• [Exercise]
Copy out, from the data, each line containing the string "offset".

• [Input records]
/-! ### Hub control space -/

/-- The register of hub control space at an offset, as a read. -/
def State.hubReg (s : State) (o : Nat) : RegRd :=
  if o % 4 ≠ 0 then none
  else if 0x300000 ≤ o && decide (o < 0x308000) then s.blyRead (o - 0x300000)
  else if 0x400000 ≤ o && decide (o < 0x500000) then s.rtrRead ((o - 0x400000) / 0x1000) (o % 0x1000)
  else if 0x500000 ≤ o && decide (o < 0x540000) then s.iniRead ((o - 0x500000) / 0x40) (o % 0x40)
  else if 0x600000 ≤ o && decide (o < 0x640000) then s.pcRead ((o - 0x600000) / 0x800) (o % 0x800)
  else if 0x640000 ≤ o && decide (o < 0x640400) then s.stackRead ((o - 0x640000) / 0x100) (o % 0x100)
  else if 0x700000 ≤ o && decide (o < 0x701000) then s.cfgRead (o - 0x700000)
  else if 0x800000 ≤ o && decide (o < 0x801000) then s.secRead (o - 0x800000)
  else if 0x900000 ≤ o && decide (o < 0x901000) then s.pwrRead (o - 0x900000)
  else if 0xA00000 ≤ o && decide (o < 0xA01000) then s.crnRead (o - 0xA00000)
  else if 0xB00000 ≤ o && decide (o < 0xB08000) then s.ethRead ((o - 0xB00000) / 0x1000) (o % 0x1000)
  else if 0xC00000 ≤ o && decide (o < 0xC00400) then s.gioRead ((o - 0xC00000) / 0x100) (o % 0x100)
  else if 0xD00000 ≤ o && decide (o < 0xD01000) then s.serRead (o - 0xD00000)
  else none

/-- The effect of a firmware write at an offset of hub control space. -/
def State.hubPut (s : State) (o v : Nat) : State :=
  if 0x300000 ≤ o && decide (o < 0x308000) then s.blyWrite (o - 0x300000) v
  else if 0x400000 ≤ o && decide (o < 0x500000) then s.rtrWrite ((o - 0x400000) / 0x1000) (o % 0x1000) v
  else if 0x500000 ≤ o && decide (o < 0x540000) then s.iniWrite ((o - 0x500000) / 0x40) (o % 0x40) v
  else if 0x600000 ≤ o && decide (o < 0x640000) then s.pcWrite ((o - 0x600000) / 0x800) (o % 0x800) v
  else if 0x640000 ≤ o && decide (o < 0x640400) then s.stackWrite ((o - 0x640000) / 0x100) (o % 0x100) v
  else if 0x700000 ≤ o && decide (o < 0x701000) then s.cfgWrite (o - 0x700000) v
  else if 0x900000 ≤ o && decide (o < 0x901000) then s.pwrWrite (o - 0x900000) v
  else if o = 0xA00000 then s.setCrnEn (bit v 0)
  else s

/-- A read of hub control space (R12, R22): mover registers by their rights, every other register by firmware only. -/
def State.hubRead (s : State) (who o n : Nat) : Acc :=
  if n ≠ 4 || decide (o % 4 ≠ 0) then ⟨3, [], s⟩
  else if 0x200000 ≤ o && decide (o < 0x204000) then
    let m := (o - 0x200000) / 256
    match (s.mover m).readReg (o % 256) with
    | none => ⟨2, [], s⟩
    | some v => if s.moverRights who m then ⟨0, toLe 4 v, s⟩ else ⟨3, [], s⟩
  else match s.hubReg o with
    | none => ⟨2, [], s⟩
    | some (v, t) => if who = fwId then ⟨0, toLe 4 v, t⟩ else ⟨3, [], s⟩

/-- A write of hub control space. -/
def State.hubWrite (s : State) (who o : Nat) (bs : List Byte) : Acc :=
  if bs.length ≠ 4 || decide (o % 4 ≠ 0) then ⟨3, [], s⟩
  else if 0x200000 ≤ o && decide (o < 0x204000) then
    let m := (o - 0x200000) / 256
    match (s.mover m).writeReg (o % 256) (leNat bs) with
    | none => ⟨2, [], s⟩
    | some x => if s.moverRights who m then ⟨0, [], s.setMover m x⟩ else ⟨3, [], s⟩
  else match s.hubReg o with
    | none => ⟨2, [], s⟩
    | some _ => if who = fwId then ⟨0, [], s.hubPut o (leNat bs)⟩ else ⟨3, [], s⟩

end Sys2Proof.Machine
end

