-- ==== Sys2Proof/Machine/Transit.lean ====
section
/-! DEFINITION. The network's cycles: virtual channels, arbitration, links, injection (R24 to R28, R245, R250 to R262, R272), and device
time (R30). -/

namespace Sys2Proof.Machine

/-! ### Arbitration (R24, R25) -/

/-- The winner among requesters given as (index, priority): the highest priority, then the first at or after the pointer of that
priority. Answers the index and the priority. -/
def arbitrate (n : Nat) (ptr : Nat → Nat) (rs : List (Nat × Nat)) : Option (Nat × Nat) :=
  let best := rs.foldl (fun m r => max m r.2) 0
  (rrPick n (ptr best) (fun i => rs.contains (i, best))).map (fun i => (i, best))

/-! ### Buffers (R252) -/

/-- Key of the buffer of a virtual channel: the inputs of a router are its ports 0 to 7, its local ports outward 8 to 11, and the
senders at its local ports 12 to 15. -/
def bufKey (r port vc : Nat) : Nat := 64 * r + 4 * port + vc
def keyRtr (k : Nat) : Nat := k / 64
def keyPort (k : Nat) : Nat := k / 4 % 16
def keyVc (k : Nat) : Nat := k % 4

def Noc.buf (n : Noc) (k : Nat) : VcBuf := sget {} n.bufs k
def Noc.setBuf (n : Noc) (k : Nat) (b : VcBuf) : Noc := { n with bufs := sput {} n.bufs k b }
def Noc.packet (n : Noc) (id : Nat) : Option Packet := n.packets.find? (fun p => decide (p.id = id))
def State.setNoc (s : State) (n : Noc) : State := { s with noc := n }

/-- The buffer behind output o of a router on a virtual channel. -/
def downKey (r o vc : Nat) : Nat := if o < 4 then bufKey (neighbour r o) ((o + 2) % 4) vc else bufKey r (o + 4) vc

/-- The output of a buffer's packet: its injection for a sender, else its way (R254). -/
def outOf (p : Packet) (k : Nat) : Nat := if 12 ≤ keyPort k then keyPort k else outPort (keyRtr k) p.dst p.nowrap

/-- The downstream buffer that the head of a packet asks for (R251). -/
def wantedKey (p : Packet) (k : Nat) : Nat :=
  let o := outOf p k
  downKey (keyRtr k) o (nextVc (keyRtr k) (keyPort k) (keyVc k) o)

/-- Whether the mode replaces priority by fixed slots (R259, R260): DETERMINISTIC or ISOLATED. -/
def State.slotted (s : State) : Bool := s.sys.mode = 2 || s.sys.mode = 4

/-- The priority that the network's arbiters see (R257, R259, R260). -/
def State.netPrio (s : State) (p : Packet) : Nat := if s.slotted then 0 else p.prio

/-- Whether a link direction is at half width (R274). -/
def State.halfWidth (s : State) (r o : Nat) : Bool := decide (o < 4) && ((sget {} (s.router r).lanes o) : Lane).half

/-- Whether a router holds a granted packet (R272). -/
def State.granted (s : State) (r : Nat) : Bool := s.noc.bufs.any (fun e => decide (keyRtr e.1 = r) && decide (keyPort e.1 < 8) && e.2.next.isSome)

/-! ### Arrival of flits -/

/-- A flit reaches a buffer; the last one of a packet at a local port completes it. The head of a response fixes its latency. -/
def State.flitLands (s : State) (k : Nat) : State :=
  let b := s.noc.buf k
  let b := { b with got := b.got + 1 }
  match s.noc.packet b.pkt with
  | none => s
  | some p =>
    if keyPort k < 8 then s.setNoc (s.noc.setBuf k b)
    else
      let q := if b.got = 1 then { p with headAt := s.noc.cycle } else p
      if b.got < p.flits then s.setNoc { s.noc.setBuf k b with packets := s.noc.packets.map (fun x => if x.id = p.id then q else x) }
      else s.setNoc { s.noc.setBuf k {} with packets := s.noc.packets.filter (fun x => decide (x.id ≠ p.id)) ++ [{ q with spot := .arrived }] }

/-- Flits whose time has come land. -/
def State.landFlits (s : State) : State :=
  let due := s.noc.air.filter (fun e => decide (e.1 ≤ s.noc.cycle))
  let s := s.setNoc { s.noc with air := s.noc.air.filter (fun e => decide (s.noc.cycle < e.1)) }
  due.foldl (fun s e => s.flitLands e.2) s

/-! ### Allocation of virtual channels (R252, R257, R272) -/

/-- Buffers whose head asks for a downstream buffer that is idle, at routers without a pending change. -/
def State.heads (s : State) : List (Nat × Packet) :=
  s.noc.bufs.filterMap (fun e =>
    if keyPort e.1 < 8 && decide (1 ≤ e.2.got) && e.2.next.isNone && (s.router (keyRtr e.1)).pend.isEmpty then
      match s.noc.packet e.2.pkt with
      | some p => if s.noc.buf (wantedKey p e.1) = {} then some (e.1, p) else none
      | none => none
    else none)

/-- A downstream buffer is given to one of the heads that ask for it; at a local port the packet is judged (R272). -/
def State.allocateVc (s : State) (t : Nat) (hs : List (Nat × Packet)) : State :=
  match hs with
  | [] => s
  | (k0, p0) :: _ =>
    let r := keyRtr k0
    let o := outOf p0 k0
    let x := s.router r
    let base := 16 * o + 4 * keyVc t
    match arbitrate 8 (fun l => sget 0 x.vptr (base + l)) (hs.map (fun h => (keyPort h.1, s.netPrio h.2))) with
    | none => s
    | some (i, l) => match hs.find? (fun h => decide (keyPort h.1 = i) && decide (s.netPrio h.2 = l)) with
      | none => s
      | some (k, p) =>
        let s := s.setRouter r { x with vptr := sput 0 x.vptr (base + l) ((i + 1) % 8) }
        let n := (s.noc.setBuf k { s.noc.buf k with next := some t }).setBuf t { pkt := p.id }
        let n := if 8 ≤ keyPort t then { n with packets := n.packets.map (fun y => if y.id = p.id then { y with verdict := some (s.meet y) } else y) } else n
        s.setNoc n

def State.allocateVcs (s : State) : State :=
  let hs := s.heads
  ((hs.map (fun h => wantedKey h.2 h.1)).eraseDups).foldl (fun s t => s.allocateVc t (hs.filter (fun h => decide (wantedKey h.2 h.1 = t)))) s

/-! ### Switch allocation (R257, R259, R260) -/

/-- Requester index of a buffer at an output: 4 x input + VC; of a sender, its VC. -/
def swIndex (k : Nat) : Nat := if 12 ≤ keyPort k then keyVc k else 4 * keyPort k + keyVc k

/-- The region of a packet, 64 for the hub (R260). -/
def State.packetRegion (s : State) (p : Packet) : Nat := if isHub p.who then 64 else (s.initRegion p.who).getD 64

/-- Whether the slot of an output belongs to a buffer's packet (R27, R28, R259, R260). -/
def State.slotOpen (s : State) (r o k : Nat) (p : Packet) : Bool :=
  if !s.slotted || decide (12 ≤ o) then true
  else
    let w := (sget 0x7F (s.router r).slots (64 * o + s.noc.cycle % 64)).toNat
    if s.sys.mode = 2 then decide (w = keyPort k) else decide (w = s.packetRegion p)

/-- Buffers with a flit to send at an output. -/
def State.ready (s : State) : List (Nat × Nat × Packet) :=
  s.noc.bufs.filterMap (fun e =>
    if e.2.next.isSome && decide (e.2.sent < e.2.got) then (s.noc.packet e.2.pkt).map (fun p => (64 * keyRtr e.1 + outOf p e.1, e.1, p)) else none)

/-- An output sends one flit. -/
def State.sendFlit (s : State) (ro : Nat) (cs : List (Nat × Nat × Packet)) : State :=
  let r := ro / 64
  let o := ro % 64
  let x := s.router r
  if s.noc.cycle < sget 0 x.busy o then s
  else
    let cs := cs.filter (fun c => s.slotOpen r o c.2.1 c.2.2)
    match arbitrate 32 (fun l => sget 0 x.sptr (4 * o + l)) (cs.map (fun c => (swIndex c.2.1, s.netPrio c.2.2))) with
    | none => s
    | some (i, l) => match cs.find? (fun c => decide (swIndex c.2.1 = i) && decide (s.netPrio c.2.2 = l)) with
      | none => s
      | some (_, k, p) =>
        let half := s.halfWidth r o
        let b := s.noc.buf k
        let s := s.setRouter r { x with sptr := sput 0 x.sptr (4 * o + l) ((i + 1) % 32), busy := sput 0 x.busy o (if half then s.noc.cycle + 2 else 0) }
        let n := s.noc.setBuf k (if b.sent + 1 = p.flits then {} else { b with sent := b.sent + 1 })
        s.setNoc { n with air := n.air ++ [(n.cycle + linkCycles r o half, b.next.getD 0)] }

def State.sendFlits (s : State) : State :=
  let cs := s.ready
  ((cs.map (·.1)).eraseDups).foldl (fun s ro => s.sendFlit ro (cs.filter (fun c => decide (c.1 = ro)))) s

/-! ### Injection (R245, R253, R258, R261) -/

/-- Requester index at an injection port: the client of a cluster (R245), the initiator elsewhere. -/
def Packet.requester (p : Packet) : Nat := if p.op.resp then 0 else if isCluster p.who then p.client else p.who % 64

/-- Input space of a destination port that firmware has given an initiator (R261, log 98). -/
def shareOf (i : Nat) (dst : Nat × Nat) : Nat := 1 + Config.portShare i (4 * dst.1 + dst.2)

/-- Whether a packet may enter: a request in DETERMINISTIC and ISOLATED modes with an end-to-end credit (R261), a forward channel in
these modes in its slot (R27, R156). -/
def State.mayEnter (s : State) (p : Packet) : Bool :=
  let k := 4096 * (4 * p.dst.1 + p.dst.2) + p.who
  p.op.resp || !s.slotted || (decide (sget 0 s.noc.e2e k < shareOf p.who p.dst)
    && (!isCluster p.who || decide (p.client = 0) || decide (8 < p.client) || decide (s.noc.cycle % 8 = p.client - 1)))

/-- Class of a packet at its injection port: its router and local port, and request or response. -/
def Packet.injectKey (p : Packet) : Nat := bufKey p.src.1 (12 + p.src.2) (2 * b2n p.op.resp)

/-- The packets that wait at injection ports, the oldest of each requester and priority. -/
def State.waitingPackets (s : State) : List Packet :=
  (s.noc.packets.filter (fun p => decide (p.spot = .source))).foldl (fun a p =>
    if a.any (fun q => decide (q.injectKey = p.injectKey) && decide (q.requester = p.requester) && decide (q.who = p.who) && decide (q.prio = p.prio)) then a
    else a ++ [p]) []

/-- A packet begins to enter the network. -/
def State.enterPacket (s : State) (p : Packet) : State :=
  let k := p.injectKey
  let t := bufKey p.src.1 (4 + p.src.2) (2 * b2n p.op.resp)
  let e := 4096 * (4 * p.dst.1 + p.dst.2) + p.who
  let n := (s.noc.setBuf k { pkt := p.id, got := p.flits, next := some t }).setBuf t { pkt := p.id }
  let s := s.setNoc { n with packets := n.packets.map (fun x => if x.id = p.id then { x with spot := .moving } else x)
                             e2e := if p.op.resp then n.e2e else sput 0 n.e2e e (sget 0 n.e2e e + 1) }
  if p.op.resp || p.op.posted then s
  else
    let i := s.init p.who
    s.setInit p.who (i.setTagOf p.tag { i.tagOf p.tag with head := s.noc.cycle })

/-- One packet of each class enters at an injection port whose input channel is idle. -/
def State.inject (s : State) (k : Nat) (ps : List Packet) : State :=
  if s.noc.buf k ≠ {} || decide (s.noc.buf (bufKey (keyRtr k) (keyPort k - 8) (keyVc k)) ≠ {}) then s
  else
    let ptr := fun (l : Nat) => 32 * keyRtr k + 8 * (keyPort k - 12) + 2 * keyVc k + l
    match arbitrate 64 (fun l => sget 0 s.noc.iptr (ptr l)) (ps.map (fun p => (p.requester, s.netPrio p))) with
    | none => s
    | some (i, l) => match ps.find? (fun p => decide (p.requester = i) && decide (s.netPrio p = l)) with
      | none => s
      | some p => (s.setNoc { s.noc with iptr := sput 0 s.noc.iptr (ptr l) ((i + 1) % (if isCluster p.who then 10 else 64)) }).enterPacket p

def State.injectAll (s : State) : State :=
  let ps := s.waitingPackets.filter s.mayEnter
  ((ps.map (·.injectKey)).eraseDups).foldl (fun s k => s.inject k (ps.filter (fun p => decide (p.injectKey = k)))) s

/-! ### Cycles and device time -/

/-- One NoC cycle (log 95). -/
def State.netCycle (s : State) : State :=
  let s := s.setNoc { s.noc with cycle := s.noc.cycle + 1 }
  if s.noc.packets.all (fun p => decide (p.spot = .arrived)) then s
  else s.landFlits.injectAll.allocateVcs.sendFlits

/-- The NoC clock in 100 MHz: 2.2 GHz, in ECONOMY mode and in reduced service 1.6 GHz (R449, R462); none while the quadrants relock, then
that of the new mode (R453 step 4). -/
def State.nocClock (s : State) : Nat :=
  let rate := fun (m : Nat) => if m = 5 then 16 else 22
  match s.sys.change with
  | some ch => if ch.step = 4 then 0 else if 4 < ch.step then rate ch.mode
      else if s.sys.dstate = .bringup then 16 else rate s.sys.mode
  | none => if s.sys.dstate = .bringup then 16 else rate s.sys.mode

/-- NoC cycles in the first n ns of device time. -/
def State.nocCycles (s : State) (n : Nat) : Nat := s.nocClock * n / 10

def State.netCycles (s : State) : Nat → State
  | 0 => s
  | n + 1 => s.netCycle.netCycles n

end Sys2Proof.Machine
end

• [Result]
/-- The register of hub control space at an offset, as a read. -/
/-- The effect of a firmware write at an offset of hub control space. -/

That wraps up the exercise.